The underlying reasons for this are deep and somewhat mysterious. I have an intuition about it that I’m not sure checks out properly mathematically, but I will jot it down here anyway. There are some results suggesting that an infinitely parameterized neural network, of a certain kind, is equivalent to a Gaussian Process, a collection of random variables such that any infinite collection of them is a multivariate normal distribution. If the best model that we can ever train is an even largely and more complex Gaussain process, then this suggests that the Central Limit Theorem is once again the rule that explains the world as we see it, but in a far more textured and interesting way than is obvious. The problem with the Central Limit Theory and normal distributions is that they are not explainable — the explanation for the phenomenon is always a plethora of tiny factors, none of which are sufficient individually. And yet, because it is a foundational mathematical rule, it is always available as an explanation for any phenomenon we can experience. A perfect null hypothesis. Which turns out to be the best forecasting tool available?
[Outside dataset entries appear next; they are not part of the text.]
-- ==== Sys2Proof/Safety.lean ====
section
/-! DEFINITION. The terms in which statements about the part are made: how a command answers a request or lets an event
happen, what the jobs may change, and what every step of the part keeps. -/

namespace Sys2Proof.Machine

/-! ## Answers and events -/

/-- The code of the first reason that applies, OK when none does ("the first reason that applies decides the reply"). -/
def firstCode : List (Bool × Code) → Code
  | [] => .ok
  | (applies, c) :: rest => if applies then c else firstCode rest

/-- The oldest waiting request of `s` may begin (R166), passes the form check (R167) and reads as `r`. -/
def State.takes (s : State) (q : Request) (r : Req) : Prop := s.oldest = some q ∧ q.form = .ok r

/-- Command `c` executes the request `q` in one act (R166): the owning block leaves the state `t`, the reply `a` joins the
reply queue, and an idle line takes what it finds (R11).  That an idle line chooses only here, after all that the step
places, raises and answers, is the model's choice (notes/assumptions/37.md: DESIGN CHOICE). -/
def answers (c : Instr) (s : State) (q : Request) (a : Answer) (t : State) : Prop :=
  exec c s = .next (pump (enqueueReply t (replyTo q a)))

/-- The answer of a refusal. -/
def refusal (c : Code) : Answer := { code := c, content := [] }

/-- The answer OK with an empty payload. -/
def okEmpty : Answer := { code := .ok, content := [] }

/-- Command `c` executes `q`: refused with the first reason that applies, the request gone and nothing else changed; and
otherwise answered OK with the state `t`. -/
def answersFirst (c : Instr) (s : State) (q : Request) (reasons : List (Bool × Code)) (t : State) : Prop :=
  answers c s q (refusal (firstCode reasons)) (if firstCode reasons = .ok then t else dequeue s)

/-- Command `c` is an event that happens: its effect leaves `t`, and an idle line takes what it finds (R11).  That an idle
line chooses only here, after the whole effect, is the model's choice (notes/assumptions/37.md: DESIGN CHOICE). -/
def happens (c : Instr) (s t : State) : Prop := exec c s = .next (pump t)

/-- The rows in which a waiting request is executed (R166). -/
def requestRows : List Instr :=
  [.badRequest, .bind, .reset, .readStatus, .setNotice, .clearNotice, .loadStream, .loadChannel, .channelEnable,
   .clearChannel, .readChannel, .readAngle, .clearAngle, .loadStand, .loadVariant, .loadProfile, .loadOrderSet,
   .swapOrderSet, .readTable, .admitUnit, .advanceA, .advanceB, .release, .withdraw, .readUnit, .startSpin, .abortSpin,
   .clearFaultA, .startLeak, .abortLeak, .clearFaultB, .readStats, .clearStats, .releaseVariant]

/-- The rows that are timers of the two sequencers. -/
def jobTimers : List Instr :=
  [.rampEnd, .settleEnd, .holdEnd, .speedPersistExpiry, .driveRefresh, .stopTimeout, .fillTimeout, .leakSettleEnd,
   .measureEnd, .ventTimeout, .valveRefresh]

/-! ## What the jobs may change (R68) -/

/-- The fields of a unit record that no job writes (R68). -/
def UnitRecord.identity (u : UnitRecord) : Serial × Nat × Position × Time :=
  (u.serial, u.variantId, u.position, u.admittedAt)

/-- The part of the tables that no job writes: all but the order-set slots' content. -/
def Tables.kept (t : Tables) : Sizes × List VariantSlot × List (Option (List Segment)) × Nat :=
  (t.sizes, t.variants, t.profiles, t.orderSets.length)

/-- From `s` to `t` only what the jobs may write has changed: runtimes of channels, the Angle Unit, the sequencers, the
Order Engine, the results in unit records (R68), the content of order-set slots (R63), notice records, command slots and
the count of free values drawn. -/
structure JobStep (s t : State) : Prop where
  pins : t.pins = s.pins
  timeBase : t.timeBase = s.timeBase
  ring : t.ring = s.ring
  stand : t.stand = s.stand
  reports : t.reports = s.reports
  loader : t.loader = s.loader
  requests : t.requests = s.requests
  pending : t.pending = s.pending
  streams : t.streams = s.streams
  channels : t.channels.map (fun c => (c.config, c.acquire, c.diagnose)) =
    s.channels.map (fun c => (c.config, c.acquire, c.diagnose))
  units : t.units.map UnitRecord.identity = s.units.map UnitRecord.identity
  tables : t.tables.map Tables.kept = s.tables.map Tables.kept
  records : t.notices.records.length = s.notices.records.length
  settings : t.notices.settings = s.notices.settings
  replies : t.arbiter.replies = s.arbiter.replies
  sent : t.arbiter.sent = s.arbiter.sent

/-! ## Outcomes -/

/-- The newest drive command after `s` when the sequencer builds one with these values (R88). -/
def nextDrive (s : State) (run : Bool) (speed : Int) (ramp : Nat) (torque : Int) : DriveCommand :=
  { run := run, number := (s.runIn.commandNumber + 1) % 256, speed := if s.runIn.guardAsserted then 0 else speed,
    ramp := ramp, torque := torque }

/-- From `s` to `t` the drive command `c` was issued (R88): its number and values kept, the refresh start renewed, the
command in the drive slot; or, with a station reset holding drive commands back (R169), none of that. -/
def driveIssued (s t : State) (st : Stand) (c : DriveCommand) : Prop :=
  if s.requests.resetWait.isSome then
    t.runIn.commandNumber = s.runIn.commandNumber ∧ t.runIn.lastCommand = s.runIn.lastCommand ∧
      t.runIn.refreshStart = s.runIn.refreshStart ∧ t.arbiter.driveSlot = s.arbiter.driveSlot
  else
    t.runIn.commandNumber = c.number ∧ t.runIn.lastCommand = some c ∧ t.runIn.refreshStart = some s.timeBase ∧
      t.arbiter.driveSlot = some (st.driveNode, c)

/-- The window that an outcome finds open is closed early in HOLD; outside HOLD there is none to close (R94, R116). -/
def windowClosed (s : State) (phase : SpinPhase) : State := if phase = .hold then (closeWindow s).2 else s

/-- From `s` to `t` the Run-in Sequencer, in the run `r` and with the stand record `st`, took the outcome `o` and entered
STOPPING (R94, R97): beside the window, the stop in the record, the sequencer and the drive slot, nothing is changed. -/
structure OutcomeTaken (s : State) (st : Stand) (r : SpinRun) (o : RuninOutcome) (t : State) : Prop where
  step : JobStep s t
  frame : t = { windowClosed s r.phase with
    units := (windowClosed s r.phase).units.map (fun u => if u.position = .bayA then
      { u with tEndAt := some s.timeBase, tEnd := (s.select .oilTemp .a).bind (fun x => x.2.lastValue) } else u),
    runIn := t.runIn,
    arbiter := { s.arbiter with driveSlot := t.arbiter.driveSlot } }
  run : t.runIn.run = some { r with pending := some o, phase := .stopping, phaseStart := s.timeBase }
  segment : t.runIn.outcomeSegment = some r.segment
  guard : t.runIn.guardAsserted = s.runIn.guardAsserted
  command : driveIssued s t st (nextDrive s true 0 r.stand.stopRamp 0)
  window : if r.phase = .hold then t.engine.window = none else t.engine = s.engine ∧ t.tables = s.tables ∧
    t.notices = s.notices
  channels : t.channels = s.channels
  angle : t.angle = s.angle
  leak : t.leak = s.leak

/-- From `s` to `t` the valve command of a kind was issued (R124): number, kind, refresh start and valve slot; or, while
suppressed (R139), none of that. -/
def valveIssued (s t : State) (st : Stand) (kind : ValveKind) : Prop :=
  if s.leak.suppressed then
    t.leak.commandNumber = s.leak.commandNumber ∧ t.leak.lastCommand = s.leak.lastCommand ∧
      t.leak.refreshStart = s.leak.refreshStart ∧ t.arbiter = s.arbiter
  else
    t.leak.commandNumber = (s.leak.commandNumber + 1) % 256 ∧ t.leak.lastCommand = some kind ∧
      t.leak.refreshStart = some s.timeBase ∧
      t.arbiter = { s.arbiter with
        valveSlot := some (st.valveNode, { kind := kind, number := (s.leak.commandNumber + 1) % 256 }) }

/-- Nothing but the Leak Sequencer and the Arbiter differs between `s` and `t`. -/
def onlyLeakAndSlots (s t : State) : Prop := t = (s.setLeak t.leak).setArbiter t.arbiter

/-- From `s` to `t` the Leak Sequencer, in the test `r`, took the outcome `o` with its leak result and entered VENT
(R134). -/
structure LeakOutcomeTaken (s : State) (st : Stand) (r : LeakRun) (o : LeakOutcome) (result : Option LeakResult)
    (t : State) : Prop where
  frame : onlyLeakAndSlots s t
  run : t.leak.run = some { r with pending := some o, result := result, phase := .vent, phaseStart := s.timeBase }
  count : t.leak.count = s.leak.count
  suppressed : t.leak.suppressed = s.leak.suppressed
  command : valveIssued s t st .vent

/-! ## What every step keeps -/

/-- Every buffer, queue, table and count holds no more than its chapter gives it: the forward buffer 2 (R10), the five
frame counts 65535 (R15), the request queue 4 (R165), the reply queue 4 with room left for the reply to a RESET in
progress (R163, R166), the Report Queue 4 (R150), the Unit List 6 (R67), 16 stream entries, 24 channels and 14 notice
sources. -/
structure State.Bounded (s : State) : Prop where
  buffer : s.ring.buffer.length ≤ 2
  bad : s.ring.bad ≤ 65535
  stripped : s.ring.stripped ≤ 65535
  expired : s.ring.expired ≤ 65535
  discarded : s.ring.discarded ≤ 65535
  forwarded : s.ring.forwarded ≤ 65535
  queue : s.requests.queue.length ≤ 4
  replies : s.arbiter.replies.length ≤ 4
  replyOfReset : s.requests.resetWait.isSome = true → s.arbiter.replies.length ≤ 3
  reports : s.reports.reports.length ≤ 4
  nextReport : s.reports.next < 65536
  units : s.units.length ≤ 6
  streams : s.streams.length = 16
  channels : s.channels.length = 24
  sources : s.notices.records.length = 14

/-- The Unit List (R67): at most 6 records, no serial twice, at most one record at each bay; from oldest to newest at most
one BAY_B record, then the TRANSFER records, then at most one BAY_A record, so that of two records the older is not at
BAY_A and the newer not at BAY_B; and a sequencer outside IDLE has the record at its bay. -/
structure State.LineSound (s : State) : Prop where
  length : s.units.length ≤ 6
  serials : (s.units.map UnitRecord.serial).Nodup
  arrangement : s.units.Pairwise (fun older newer => older.position ≠ .bayA ∧ newer.position ≠ .bayB)
  bayA : s.countAt .bayA ≤ 1
  bayB : s.countAt .bayB ≤ 1
  runIn : s.runIn.run.isSome = true → (s.unitAt .bayA).isSome = true
  leak : s.leak.run.isSome = true → (s.unitAt .bayB).isSome = true

/-- The statistics of a loaded slot (R143 to R145): tested is the sum of the other three counts, no counter is above the
hold threshold, the variant is held exactly when some counter equals its nonzero threshold, and the hold checks are the
checks whose counters do. -/
structure Stats.Sound (t : Stats) (threshold : Nat) : Prop where
  sum : t.tested = t.accepted + t.rejected + t.incomplete
  runin : t.runinRejects ≤ threshold
  noise : t.noiseRejects ≤ threshold
  leak : t.leakRejects ≤ threshold
  held : t.held = true ↔
    threshold ≠ 0 ∧ (t.runinRejects = threshold ∨ t.noiseRejects = threshold ∨ t.leakRejects = threshold)
  checks : t.holdChecks = if t.held then t.atThreshold threshold else Checks.empty

/-- Every variant slot's statistics are sound, those of an empty slot zero (R142). -/
def State.StatsSound (s : State) : Prop :=
  ∀ t, s.tables = some t → ∀ slot ∈ t.variants,
    match slot.record with
    | none => slot.stats = Stats.zero
    | some v => slot.stats.Sound v.holdThreshold

/-- A reference's counts inside their values: from 1 to 2^32 - 1 sets counted in the revolution, no more in the last one,
and an angle below 65536 (R43, R44). -/
structure Track.Sound (t : Track) : Prop where
  counted : 1 ≤ t.current
  current : t.current ≤ 4294967295
  last : ∀ n, t.last = some n → 1 ≤ n ∧ n ≤ 4294967295
  angle : ∀ a, t.angle16 = some a → a < 65536

/-- The Angle Unit: only a loaded stand record gives it a reference; a reference's counts lie inside their values; in
LOCKED there are at most 2 consecutive slips, in FAULT 3; and the total slips saturate at 65535 (R38 to R44). -/
structure State.AngleSound (s : State) : Prop where
  cpr : ∀ st, s.stand = some st → 1 ≤ st.cpr
  stand : s.angle.state ≠ .noReference → s.stand.isSome = true
  total : s.angle.totalSlips ≤ 65535
  locked : ∀ t, s.angle.state = .locked t → t.consecutive ≤ 2 ∧ t.Sound
  fault : ∀ t, s.angle.state = .fault t → t.consecutive = 3 ∧ t.Sound

/-- The drive is told to turn only when it may (R88, R89, R96, R97, R169): a command with a target speed other than 0 is the
newest command only in RAMP, SETTLE or HOLD with no station reset in progress, it waits in the slot only while it is the
newest, and with the guard ASSERTED the sequencer is in none of the three. -/
structure State.DriveSound (s : State) : Prop where
  stand : s.runIn.run.isSome = true → s.stand.isSome = true
  guard : s.runIn.guardAsserted = true → ∀ r, s.runIn.run = some r → r.phase.supervised = false
  last : ∀ c, s.runIn.lastCommand = some c → c.speed ≠ 0 →
    s.requests.resetWait = none ∧ ∃ r, s.runIn.run = some r ∧ r.phase.supervised = true
  slot : ∀ n c, s.arbiter.driveSlot = some (n, c) → c.speed ≠ 0 → s.runIn.lastCommand = some c

/-- The valves are told to fill only in FILL and to isolate only in SETTLE and MEASURE (R124, R139), and a command waiting
in the valve slot is the newest. -/
structure State.ValveSound (s : State) : Prop where
  stand : s.leak.run.isSome = true → s.stand.isSome = true
  noStand : s.stand = none → s.leak.lastCommand = none
  suppressed : s.leak.suppressed = s.requests.resetWait.isSome
  reset : s.requests.resetWait.isSome = true → s.loader.loading = false ∧ s.leak.lastCommand = some .vent
  fill : s.leak.lastCommand = some .fill → ∃ r, s.leak.run = some r ∧ r.phase = .fill
  isolate : s.leak.lastCommand = some .isolate → ∃ r, s.leak.run = some r ∧ (r.phase = .settle ∨ r.phase = .measure)
  slot : ∀ n c, s.arbiter.valveSlot = some (n, c) →
    s.leak.lastCommand = some c.kind ∧ c.number = s.leak.commandNumber

end Sys2Proof.Machine
end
It’s humbling material to work with, in any case.

References

Azinovic, Marlon and Gaegauf, Luca and Scheidegger, Simon, Deep Equilibrium Nets (May 24, 2019). Available at SSRN: https://ssrn.com/abstract=3393482 or http://dx.doi.org/10.2139/ssrn.3393482

Kelly, Bryan T. and Malamud, Semyon and Zhou, Kangying, The Virtue of Complexity in Return Prediction (December 13, 2021). Swiss Finance Institute Research Paper No. 21-90, Journal of Finance, forthcoming, Available at SSRN: https://ssrn.com/abstract=3984925 or http://dx.doi.org/10.2139/ssrn.3984925

Nakkiran, P., Kaplun, G., Bansal, Y., Yang, T., Barak, B. and Sutskever, I., 2021. Deep double descent: Where bigger models and more data hurt. Journal of Statistical Mechanics: Theory and Experiment, 2021(12), p.124003.